Example: “Enumerate every environment variable this service reads, including defaults and optional ones. I’m writing the deployment docs and need the complete list, not just the critical ones.”

Distill

Compress something complex into a smaller form that preserves what actually matters. The opposite of “enumerate” — instead of listing everything, extract only the signal and drop the noise.

Use when: You have a large, noisy input (spec, conversation, logs, architecture doc) and want the core meaning extracted, not a summary or paraphrase of the whole thing.

Don’t say: “summarize this”, “give me the key points”, “what’s the TL;DR?”, “can you shorten this?”

Example: “Distill this 20-page architecture doc into the 5 rules an engineer needs to know before writing code in this repo.

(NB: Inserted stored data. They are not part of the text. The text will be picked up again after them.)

-- ==== Sys2Proof/Machine/Instances.lean ====
section
/-!
DEFINITION. Several blocks (spec/60_exceptions.md R142): each instance has a state of its own and they share nothing.
-/

namespace Sys2Proof.Machine

/-- A clock edge of instance `k`; the others do not change. There is no event for an instance that does not exist. -/
def stepInstance (blocks : List State) (k : Nat) : Host.Outcome (List State) Fault Refusal :=
  match blocks[k]? with
  | none => .next blocks
  | some s =>
    match step s with
    | .next t => .next (blocks.set k t)
    | .fault f => .fault f
    | .refused q => .refused q

end Sys2Proof.Machine
end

I don’t want a summary — I want the load-bearing constraints that actually shape daily decisions.”

Rubber duck

Make the LLM narrate its understanding step by step before solving anything. The explanation comes first, the answer comes second — which surfaces wrong assumptions early.

Use when: You want to verify the LLM actually understands the problem before it starts solving it.

Don’t say: “explain this to me”, “walk me through the code”, “how does this work?”, “think step by step”

Example: “We have a race condition where two concurrent checkout requests can both succeed for the last item in stock. Before you suggest a fix, rubber duck this for me — narrate exactly what you think happens between the stock check and the decrement, including where locks are or aren’t held. I want to verify you’ve got the right mental model before we pick a solution.”